Uma e outra destrói as novidades de mandioca, algodão, arroz; e faz mal à cana nova de açúcar, e às vezes é tanta esta lagarta, que vão as
estradas cheias delas, e deixam o caminho varrido da erva, e escaldado. E quando dão nas roças da mandioca chasqueiam de maneira que se ouve um tiro
de pedra, às quais comem os olhinhos novos, e depois as outras folhas; e muitas vezes é tanta que comem a casca dos ramos da mandioca; e se se não
muda o tempo, destroem as novidades de maneira que causa haver fome na terra, e o chão por onde esta praga passa, ainda que seja mato, fica
escaldado de maneira que não cria erva em dois anos.

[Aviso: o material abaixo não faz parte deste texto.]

/-- The stall of R416 has ended: a queue with a chain and EN = 0 after a reset of the function stays stalled; whole groups
that came in the meantime are written. -/
def Dev.hostResume (d : Dev) : Dev :=
  if d.hostStalled then d
  else
    let held := d.err.chains.filter fun x => d.pci.reset && x.1 < 256 && !x.2.pkts.isEmpty && !d.fb (F.pciHqCfg_EN x.1)
    let d := each (held.map (·.1)) (fun q d => d.modHq q fun x => { x with hold := true })
      { d with pci := { d.pci with reset := false } }
    each (d.pci.hq.map (·.1)) Dev.hqPump d

/-- R415: a changed PUSH takes effect at a packet boundary, or, with a full pull buffer that nobody may read any more, at
once: the rest of the packet follows its held words into the ring. -/
def Dev.hqBoundary (q : Nat) (d : Dev) : Dev :=
  let x := d.hq q
  let p := d.fb (F.pciHqCfg_PUSH q)
  if (x.inPkt && !(p && decide (x.pull.length ≥ 1024))) || x.push == p then d
  else if p then (d.modHq q fun x => { x with push := true, grp := x.grp ++ x.pull, pull := [] }).hqPump q
  else d.modHq q fun x => { x with push := false, pull := x.grp ++ x.pull, grp := [] }

/-- A word enters the host queue; `last`: it ends a packet. -/
def Dev.hqPut (q : Nat) (w : Word) (last : Bool) (d : Dev) : Dev :=
  let d := d.modHq q fun x => if x.push then { x with grp := x.grp ++ [w], inPkt := !last }
    else { x with pull := x.pull ++ [w], inPkt := !last }
  (if (d.hq q).push then d.hqPump q else d).hqBoundary q

/-- Packets of which words stand in a list of held words. -/
def pktsIn : Bool → List Word → Nat
  | _, [] => 0
  | inP, w :: ws =>
    let t := tagOf w
    if t = 3 then 1 + pktsIn true ws
    else if t = 4 then (if inP then 0 else 1) + pktsIn false ws
    else if t = 15 && bitsOf w 31 24 = 0 then pktsIn inP ws
    else (if inP then 0 else 1) + pktsIn true ws

/-- FLUSH_TIMEOUT (R414): a partial group padded with ESCAPE NOP words and written, unless the queue is stalled. -/
def Dev.flushTimeout (q : Nat) (d : Dev) : Dev :=
  let x := d.hq q
  if !x.push || x.grp.isEmpty || x.grp.length ≥ 16 || d.ringFull q || d.hostStalled || x.hold then d
  else (d.modHq q fun x => { x with grp := [] }).hqWrite q
    (x.grp ++ List.replicate (16 - x.grp.length) (tagged 15 0))

/-- FLUSH_TIMEOUT. -/
def execFlushTimeout (q : Fin 256) : State → R := lift (Dev.flushTimeout q)

/-- A word popped from the pull buffer; IDLE when it is empty. -/
def Dev.hqPop (q : Nat) (d : Dev) : Word × Dev :=
  match (d.hq q).pull with
  | w :: ws => (w, d.modHq q fun x => { x with pull := ws })
  | [] => (idleW, d)

/-- BAR4_READ (R34, R415): whole groups popped in order, packed. A read beyond the aperture's rules is an Unsupported
Request. -/
def Dev.bar4Read (q off len : Nat) (d : Dev) : Dev :=
  if off % 72 ≠ 0 || len % 72 ≠ 0 then (d.inc F.pciBarErr_ALIGN_CNT 1).hostUr
  else
    let closed := d.fb (F.pciHqCfg_PUSH q) || !d.fb (F.pciHqCfg_EN q)
    let (ws, d) := (List.range (len / 72 * 16)).foldl (fun (ws, d) _ =>
      if closed then (ws ++ [idleW], d) else let (w, d) := d.hqPop q; (ws ++ [w], d)) (([] : List Word), d)
    d.emit (.hostData false (packBytes ws))

/-- BAR4_READ. -/
def execBar4Read (q : Fin 256) (off : BitVec 22) (len : Fin 4097) : State → R := lift (Dev.bar4Read q off.toNat len)

/-- BAR4_WRITE (R34): an Unsupported Request. -/
def execBar4Write (_ : Fin 256) (_ : BitVec 22) : State → R :=
  lift fun d => (d.inc F.pciBarErr_ALIGN_CNT 1).hostUr

/-! ### Stalls (R437) -/

/-- Words in the outbound posted buffer of a Fiuth port (R335). -/
def Dev.postedFill (d : Dev) (p : Nat) : Nat := (d.fp p).pFill

/-- Posted writes wait for room at a Fiuth port. -/
def Dev.postedWaits (d : Dev) (p : Nat) : Bool := (d.fp p).outer.any Own.isPosted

Imbuá é outra casta de lagartas verdes pintadas de preto e a cabeça branca, e outras pintadas de vermelho e preto, e todas são tão grossas
como um dedo, e de meio palmo de comprido, com muitas pernas, e as quais crestam a terra e árvores por onde passam.
Há outras, mais pequenas que as de trás, que são pretas, de cor muito fina, todas cheias de pêlo tão macio como veludo, e tão peçonhento que faz
inchar a carne se lhe tocam, com cujo pêlo os índios fazem crescer a natura
[pênis]; e chamam a estas socaúna.
Nos limoeiros e em outras árvores naturais da terra se criam outras lagartas verdes, todas cobertas de esgalhos verdes, muito sutis e de estranho
feitio, tão delgados como cabelos da cabeça, o que é impossível poder-se contrafazer com pintura; estas têm os índios por mais peçonhentas que
todas, e fogem muito delas; e afirmam que fazem secar os ramos das árvores por onde passam com lhes morderem os olhos.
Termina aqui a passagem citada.